**Excerpted data**.
theorem modLanes_thr_other (s : State) (g : Nat) (m : BitVec 32) (f : Thread → Thread) (t : Nat) (h : ∀ i ∈ lanesOf m, t ≠ tid g i) :
    (s.modLanes g m f).thr t = s.thr t := foldl_modThr_other g (fun _ => f) (lanesOf m) s t h

theorem decCtr_keeps (s : State) (g : Nat) (m : BitVec 32) (c : Option (BitVec 3)) :
    s.decCtr g m c = { s with threads := (s.decCtr g m c).threads } := by
  cases c with
  | none => rfl
  | some n => exact modLanes_keeps _ _ _ _

theorem decCtr_thr_other (s : State) (g : Nat) (m : BitVec 32) (c : Option (BitVec 3)) (t : Nat) (h : ∀ i ∈ lanesOf m, t ≠ tid g i) :
    (s.decCtr g m c).thr t = s.thr t := by
  cases c with
  | none => rfl
  | some n => exact modLanes_thr_other _ _ _ _ _ h

/-- Waking lanes of a sleeping wait changes their threads and the list of waits only. -/
theorem wake_keeps (s : State) (z : Sleeper) (m : BitVec 32) :
    s.wake z m = { s with threads := (s.wake z m).threads, sleepers := (s.wake z m).sleepers } := by
  have h1 := decCtr_keeps s z.group m z.ctr
  unfold wake
  simp only []
  rw [modLanes_keeps, h1]

theorem wake_thr_other (s : State) (z : Sleeper) (m : BitVec 32) (t : Nat) (h : ∀ i ∈ lanesOf m, t ≠ tid z.group i) :
    (s.wake z m).thr t = s.thr t := by
  have : (s.wake z m).thr t = ((s.decCtr z.group m z.ctr).modLanes z.group m fun x => { x.goto z.next with
      stat := .run, readyAt := max (s.decCtr z.group m z.ctr).cycle z.due
      halt := if x.stepping then some ⟨4, 0, false⟩ else x.halt }).thr t := rfl
  rw [this, modLanes_thr_other _ _ _ _ _ h, decCtr_thr_other _ _ _ _ _ h]

/-- A release of `RECONV` changes threads and the list of waits only. -/
theorem reconvRelease_keeps (s : State) (g : Nat) :
    s.reconvRelease g = { s with threads := (s.reconvRelease g).threads, sleepers := (s.reconvRelease g).sleepers } := by
  unfold reconvRelease
  simp only []
  split
  · rfl
  · refine foldl_keeps (fun u : State => u = { s with threads := u.threads, sleepers := u.sleepers }) _ _ _ rfl ?_
    intro u hu t _
    split
    · split
      · rw [wake_keeps, hu]
      · exact hu
    · exact hu

/-- A release of `RECONV` leaves a lane alone that is not asleep. -/
theorem reconvRelease_thr (s : State) (g l : Nat) (hg : g < 4352) (hb : isBow (groupCore g) = true → g % 16 = 0 ∧ l = 0) (hl : l < 32)
    (hs : ∀ id, (s.thr (tid g l)).stat ≠ .sleep id) : (s.reconvRelease g).thr (tid g l) = s.thr (tid g l) := by
  unfold reconvRelease
  simp only []
  split
  · rfl
  · refine foldl_keeps (fun u : State => u.thr (tid g l) = s.thr (tid g l)) _ _ _ rfl ?_
    intro u hu t ht
    have ht' : ∃ j, j < 32 ∧ (isBow (groupCore g) = true → j = 0) ∧ t = tid g j := by
      have := List.mem_of_mem_filter (List.mem_of_mem_filter ht)
      obtain ⟨j, hj, rfl⟩ := List.mem_map.1 this
      unfold groupLanes at hj
      by_cases h : isBow (groupCore g) = true
      · simp only [h, if_true, List.mem_singleton] at hj
        exact ⟨j, by omega, fun _ => hj, rfl⟩
      · simp only [h, Bool.false_eq_true, if_false, List.mem_range] at hj
        exact ⟨j, hj, fun e => absurd e h, rfl⟩
    obtain ⟨j, hj, hj0, rfl⟩ := ht'
    split
    · rename_i id hid
      have hne : tid g j ≠ tid g l := fun e => hs id (by rw [← hu, ← e]; exact hid)
      split
      · rw [wake_thr_other]
        · exact hu
        · intro i hi e
          have hi' := lanesOf_shift hi
          rw [threadLane_tid hg hj hj0] at hi'
          subst hi'
          rename_i z _
          apply hne
          by_cases h : isBow (groupCore g) = true
          · rw [hj0 h, (hb h).2]
          · unfold tid at e
            simp only [h, Bool.false_eq_true, if_false] at e
            unfold isBow groupCore at h
            simp only [beq_iff_eq] at h
            unfold coreCluster coreNum groupCore groupSlot at e
            by_cases hz : isBow (groupCore z.group) = true
            · simp only [groupCore] at hz
              simp only [hz, if_true] at e
              omega
            · simp only [groupCore] at hz
              simp only [hz, Bool.false_eq_true, if_false] at e
              have : i = l := by omega
              rw [this]
      · exact hu
    · exact hu

/-! ## A word that traps -/

/-- The trap that a lane's outcome is, as its handler finds it. -/
def trapOf (s : State) (r : LaneRes) : Option TrapInfo :=
  match r with
  | .trap cause detail v code resume =>
    some ⟨trapRecord code s.curOpc s.cur.cls detail cause, v, match resume with | none => s.curPc | some r => r⟩
  | _ => none

theorem trapOf_some {s : State} {r : LaneRes} {i : TrapInfo} (h : s.trapOf r = some i) :
    ∃ cause detail v code resume, r = .trap cause detail v code resume ∧
      i = ⟨trapRecord code s.curOpc s.cur.cls detail cause, v, match resume with | none => s.curPc | some r => r⟩ := by
  cases r <;> simp only [trapOf, reduceCtorEq, Option.some.injEq] at h
  exact ⟨_, _, _, _, _, rfl, h.symm⟩

/-- The lanes of a word that trap leave its path one after the other. -/
theorem leave_traps (g : Nat) (f : Nat → LaneRes) (info : Nat → TrapInfo) (p : List Nat) (s0 s : State) (hn : p.Nodup)
    (inj : ∀ i ∈ p, ∀ j ∈ p, tid g i = tid g j → i = j) (hg : ∀ l ∈ p, Machine.threadGroup (tid g l) = g)
    (hh : ∀ l ∈ p, (s.thr (tid g l)).handler = none) (hv : (s.grpRes g).trapvec ≠ 0) (hcur : s.cur = s0.cur)
    (hf : ∀ l ∈ p, s0.trapOf (f l) = some (info l)) : leave g (p.map fun i => (i, f i)) s = takeAll g info p s := by
  induction p generalizing s with
  | nil => rfl
  | cons l p ih =>
    rw [List.nodup_cons] at hn
    have hl : l ∈ l :: p := List.mem_cons_self
    obtain ⟨cause, detail, v, code, resume, e, ei⟩ := trapOf_some (hf l hl)
    have he := takeTrap_eq s (tid g l) (info l) (hh l hl) (by rw [hg l hl]; exact hv)
    have ne : ∀ k ∈ p, tid g k ≠ tid g l := fun k hk e => hn.1 (inj k (List.mem_cons_of_mem _ hk) l hl e ▸ hk)
    have hstep : leave g ((l :: p).map fun i => (i, f i)) s =
        leave g (p.map fun i => (i, f i)) (s.takeTrap (tid g l) (info l)) := by
      simp only [List.map_cons, e, leave, ei, curOpc, curPc, hcur]
      all_goals (cases resume <;> rfl)
    rw [hstep]
    refine ih _ hn.2 (fun a ha b hb => inj a (List.mem_cons_of_mem _ ha) b (List.mem_cons_of_mem _ hb))
      (fun k hk => hg k (List.mem_cons_of_mem _ hk)) (fun k hk => ?_) ?_ ?_ fun k hk => hf k (List.mem_cons_of_mem _ hk)
    · rw [he, thr_setThr_other _ _ (ne k hk)]; exact hh k (List.mem_cons_of_mem _ hk)
    · rw [he]; exact hv
    · rw [he]; exact hcur

theorem faultsOf_traps {s : State} (f : Nat → LaneRes) (info : Nat → TrapInfo) (p : List Nat)
    (hf : ∀ l ∈ p, s.trapOf (f l) = some (info l)) : faultsOf (p.map fun i => (i, f i)) = [] := by
  unfold faultsOf
  rw [List.filterMap_map, List.filterMap_eq_nil_iff]
  intro l hl
  obtain ⟨_, _, _, _, _, e, _⟩ := trapOf_some (hf l hl)
  simp [e]

theorem nexts_traps {s : State} (f : Nat → LaneRes) (info : Nat → TrapInfo) (p : List Nat)
    (hf : ∀ l ∈ p, s.trapOf (f l) = some (info l)) : ((p.map fun i => (i, f i)).filter fun r => r.2.isNext) = [] := by
  rw [List.filter_eq_nil_iff]
  intro r hr
  obtain ⟨l, hl, rfl⟩ := List.mem_map.1 hr
  obtain ⟨_, _, _, _, _, e, _⟩ := trapOf_some (hf l hl)
  simp [e, LaneRes.isNext]

theorem writeBack_traps {s0 : State} (g : Nat) (lat : Option Nat) (op : Nat) (f : Nat → LaneRes) (info : Nat → TrapInfo) (p : List Nat)
    (s : State) (hf : ∀ l ∈ p, s0.trapOf (f l) = some (info l)) : writeBack g lat op (p.map fun i => (i, f i)) s = s := by
  induction p with
  | nil => rfl
  | cons l p ih =>
    obtain ⟨_, _, _, _, _, e, _⟩ := trapOf_some (hf l List.mem_cons_self)
    simp only [List.map_cons, e, writeBack]
    exact ih fun k hk => hf k (List.mem_cons_of_mem _ hk)

theorem wayOn_traps {s : State} (f : Nat → LaneRes) (info : Nat → TrapInfo) (p : List Nat)
    (hf : ∀ l ∈ p, s.trapOf (f l) = some (info l)) (l : Nat) :
    s.wayOn (p.map fun i => (i, f i)) l = if l ∈ p then none else some s.curNext := by
  unfold wayOn
  rw [find_map]
  by_cases h : l ∈ p
  · obtain ⟨_, _, _, _, _, e, _⟩ := trapOf_some (hf l h)
    simp [h, e]
  · simp [h]

/-- Lanes without a way on are passed over. -/
theorem foldl_way {β : Type} (way : Nat → Option W64) (f : β → Nat → W64 → β) (l : List Nat) (b : β) :
    l.foldl (fun b i => match way i with | none => b | some r => f b i r) b =
      (l.filter fun i => (way i).isSome).foldl (fun b i => match way i with | none => b | some r => f b i r) b := by
  induction l generalizing b with
  | nil => rfl
  | cons i l ih =>
    cases h : way i with
    | none => simp only [List.foldl_cons, h, List.filter_cons, Option.isSome_none, Bool.false_eq_true, if_false]; exact ih b
    | some r => simp only [List.foldl_cons, h, List.filter_cons, Option.isSome_some, if_true]; exact ih _

/-- The lanes of a path that go on, where the others trapped. -/
theorem goOn_traps (s0 s : State) (c : Ctl) (f : Nat → LaneRes) (info : Nat → TrapInfo) (p : List Nat)
    (hf : ∀ l ∈ p, s0.trapOf (f l) = some (info l)) (hcur : s.cur = s0.cur) (hcyc : s.cycle = s0.cycle)
    (hst : ∀ i ∈ lanesOf s0.cur.lanes, (s.thr (tid s0.curG i)).stepping = false)
    (inj : ∀ i ∈ lanesOf s0.cur.lanes, ∀ j ∈ lanesOf s0.cur.lanes, tid s0.curG i = tid s0.curG j → i = j) :
    State.goOn c (p.map fun i => (i, f i)) s0 s =
      lanesMod s0.curG (fun _ => s0.onward c s0.curNext)
        ((lanesOf s0.cur.lanes).filter fun i => (s0.wayOn (p.map fun i => (i, f i)) i).isSome) s := by
  refine (foldl_way (s0.wayOn (p.map fun i => (i, f i))) (fun s i r => s.advance s0.curG c.stall.toNat i r) _ s).trans ?_
  have sub : ∀ i ∈ (lanesOf s0.cur.lanes).filter fun i => (s0.wayOn (p.map fun i => (i, f i)) i).isSome, i ∈ lanesOf s0.cur.lanes :=
    fun i hi => List.mem_of_mem_filter hi
  exact advance_fold s0.curG c _ (fun _ => s0.curNext) _ s s0 (fun i hi => by
    have := List.of_mem_filter hi
    rw [wayOn_traps f info p hf] at this ⊢
    split <;> simp_all) hcur hcyc (fun i hi => hst i (sub i hi)) ((lanesOf_nodup _).filter _)
    (fun i hi j hj => inj i (sub i hi) j (sub j hj))

theorem entering_strag (s : State) (t : Nat) (i : TrapInfo) : (s.entering t i).stepping = (s.thr t).stepping := by
  unfold entering
  simp only []
  split
  · rfl
  · simp only [Thread.flush]
    have : ∀ (l : List Pend) (y : Thread), (l.foldl (fun y e => if [RegId.g 61, .g 62, .g 63].contains e.reg then y.put e.reg e.val
        else y) y).stepping = y.stepping := by
      intro l
      induction l with
      | nil => intro y; rfl
      | cons e l ih =>
        intro y
        rw [List.foldl_cons, ih]
        split
        · exact Thread.stepping_of_bare (Thread.bare_put _ _ _)
        · rfl
    exact this _ _

theorem entering_awake (s : State) (t : Nat) (i : TrapInfo) (id : Nat) : (s.entering t i).stat ≠ .sleep id := by
  unfold entering
  simp only []
  split <;> simp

**What is required**. Send back exactly the lines of the listing above starting at the one with "exact modLanes_thr_other _ _ _ _ _ h" and ending at the one with "theorem wake_thr_other (s", inclusive, and no others.

**Answer below**.
  | some n => exact modLanes_thr_other _ _ _ _ _ h

/-- Waking lanes of a sleeping wait changes their threads and the list of waits only. -/
theorem wake_keeps (s : State) (z : Sleeper) (m : BitVec 32) :
    s.wake z m = { s with threads := (s.wake z m).threads, sleepers := (s.wake z m).sleepers } := by
  have h1 := decCtr_keeps s z.group m z.ctr
  unfold wake
  simp only []
  rw [modLanes_keeps, h1]

theorem wake_thr_other (s : State) (z : Sleeper) (m : BitVec 32) (t : Nat) (h : ∀ i ∈ lanesOf m, t ≠ tid z.group i) :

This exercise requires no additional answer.